Likewise, FFIs exist, but often it's just easier to reimplement something in your language instead of trying to use the existing implementation from another language.
It's not about interfaces being an impediment but there being too many composition models, none of which seem to scale very well. A composition model is more than an interface. E.g. the way you compose a C program is you write the pieces (functions, structs) that are designed to fit together in certain ways, and then run the compiler which binds these together. The way you compose a web application is you invoke multiple processes that have a pre-shared notion of the protocols and they bind with each other.
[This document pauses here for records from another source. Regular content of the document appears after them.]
/-- An update of one object; those who wait for its flip try again. -/
def Tile.barUpd (T : Tile) (a : Nat) (u : BarUpd) : Tile :=
  { T with spad := memPutNat T.spad a 16 (barApply (T.bar a) u).toNat }.wake

/-! ### Arrival at a peer's scratchpad (R207, R210, R215, R290, R381) -/

/-- Bytes of a pipe's ring written from an offset, wrapping. -/
def ringBytes (m : List Host.Cell) (dst size off : Nat) : List Byte → List Host.Cell
  | [] => m
  | b :: bs => ringBytes (memSet m (dst + off % size) b) dst size (off + 1) bs

/-- An access performed in the scratchpad of a tile; the answer, and the tile after it. -/
def Txn.atPeer (x : Txn) (T : Tile) : Resp × Tile :=
  match x.kind with
  | .ldx _ a n _ => (.data (BitVec.ofNat 2048 (memNat T.spad a n)), T)
  | .stx _ a n v => (.data 0, T.spadPut a n v)
  | .twAmo _ a n o b _ =>
    let v := memNat T.spad a n
    (.data (BitVec.ofNat 2048 v), T.spadPut a n (atomicNew o (8 * n) x.mode x.seed v b))
  | .twCas _ a n cmp new =>
    let v := memNat T.spad a n
    (.data (BitVec.ofNat 2048 v), if v = cmp then T.spadPut a n new else T)
  | .twVld _ a => (.data (BitVec.ofNat 2048 (memNat T.spad a 256)), T)
  | .twVst _ a v => (.data 0, T.spadPut a 256 v.toNat)
  | .fwpush _ n dst size data _ =>
    let P := T.pipe n
    (.data 0, { T with spad := ringBytes T.spad dst size (P.head + P.filled) data }.setPipe n { P with filled := P.filled + data.length })
  | .mcastWrite _ _ _ bar data bytes _ err =>
    (.data 0, { T with spad := data.foldl (fun (m : List Host.Cell) (c : Nat × Byte) => memSet m c.1 c.2) T.spad }.barUpd bar { pend := -(bytes : Int), arr := 1, err := err })
  | _ => (.data 0, T)

/-- The peer and the address of an access over the mesh. -/
def TxnKind.peer : TxnKind → Option (Nat × Nat)
  | .ldx p a _ _ => some (p, a)
  | .stx p a _ _ => some (p, a)
  | .twAmo p a _ _ _ _ => some (p, a)
  | .twCas p a _ _ _ => some (p, a)
  | .twVld p a => some (p, a)
  | .twVst p a _ => some (p, a)
  | .fwpush p _ _ _ _ _ => some (p, 0)
  | .mcastWrite p _ _ _ _ _ _ _ => some (p, 0)
  | _ => none

/-- An access to a retired strand answers the peer-gone error, or is a store that is discarded (R210, R248). -/
def TxnKind.goneResp : TxnKind → Resp
  | .stx _ _ _ _ => .gone
  | .twVst _ _ _ => .gone
  | .fwpush _ _ _ _ _ _ => .gone
  | .mcastWrite _ _ _ _ _ _ _ _ => .gone
  | _ => .error 0x22

/-- The same strand's earlier push on the same pipe. -/
def samePipe (k j : TxnKind) : Bool :=
  match k, j with
  | .fwpush p n _ _ _ _, .fwpush q m _ _ _ _ => p == q && n == m
  | _, _ => false

/-- A multicast write whose source has still to be read (R275, R290). -/
def sourceUnread (s : State) (k : TxnKind) : Bool :=
  match k with
  | .mcastWrite _ _ _ _ _ _ parent _ => s.txns.any (fun x => x.id == parent && x.unperformed)
  | _ => false

/-- PEER_ACCESS_ARRIVAL (R210, R381). -/
def execPeerAccessArrival (id : Nat) (s : State) : Out :=
  match s.txn? id with
  | none => .next s
  | some x =>
    match x.kind.peer with
    | none => .next s
    | some (pe, a) =>
      let s := if x.rel then sendHomeIf s x.tile (fun _ => true) else s
      let again := s.post (.peerAccessArrival id)
      if x.resp != .pending then .next s
      else if (s.tile x.tile).frozen || x.mustWait s || (x.rel && !canReleaseAt s x.tile id) || sourceUnread s x.kind || olderTo s x (samePipe x.kind) then .next again
      else if spadEnd ≤ a then .next (answer s id (.error 0x20))
      else match peerAt s x.tile x.inst pe with
        | .notYet => .next again
        | .gone => .next (answer s id x.kind.goneResp)
        | .at u =>
          if (s.tile u).frozen then .next again
          else
            let (r, T) := x.atPeer (s.tile u)
            let s := s.setTile u T.wake
            .next (answer (if x.releases r then releaseAt s x.tile x.scope else s) id r)

end Sys2Proof.Machine
end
We're inventing model upon model, stacking them up like an wall of rocks. I'm saying we should look for models that are powerful but compact and can scale up. It should also be something that leads to less reimplementation because composition within it becomes easier. I don't think we have such models and I believe this needs deeper study.
Unix provides a very spartan UI (the shell) with very spartan composition primitives (yay pipes? how many of you are still writing real programs in shell? regret not doing that little script that expanded to 5000 lines and tries to manage multiple processes, in a real programming language?) and a programming environment where you implement all the rest for yourself. Everything is a file, except when it's a process or a function or a thread or a file descriptor or an address or a socket or a ... you get it. We might be building lots of impressive products on top of Unix, but when looking at the code, it's more like we're mostly working around Unix (often trying to wish it away altogether by abstracting it out) because it doesn't solve our problems.
Files don't scale and lack transactions (i.e. are full of races, until you dump them and get a real database), pipes don't scale (and are too limited due to unidirectionality), text streams don't scale, shell scripts don't scale (and are full of races). Unix originally didn't even have a mechanism for waiting on multiple fds and then they came up with the hack that is select(2), which doesn't scale, and we still don't have a good API for asynchronous I/O (read the docs for e.g. libev for fun). Unix just makes you cross too many narrow one-way bridges, or build an island for yourself.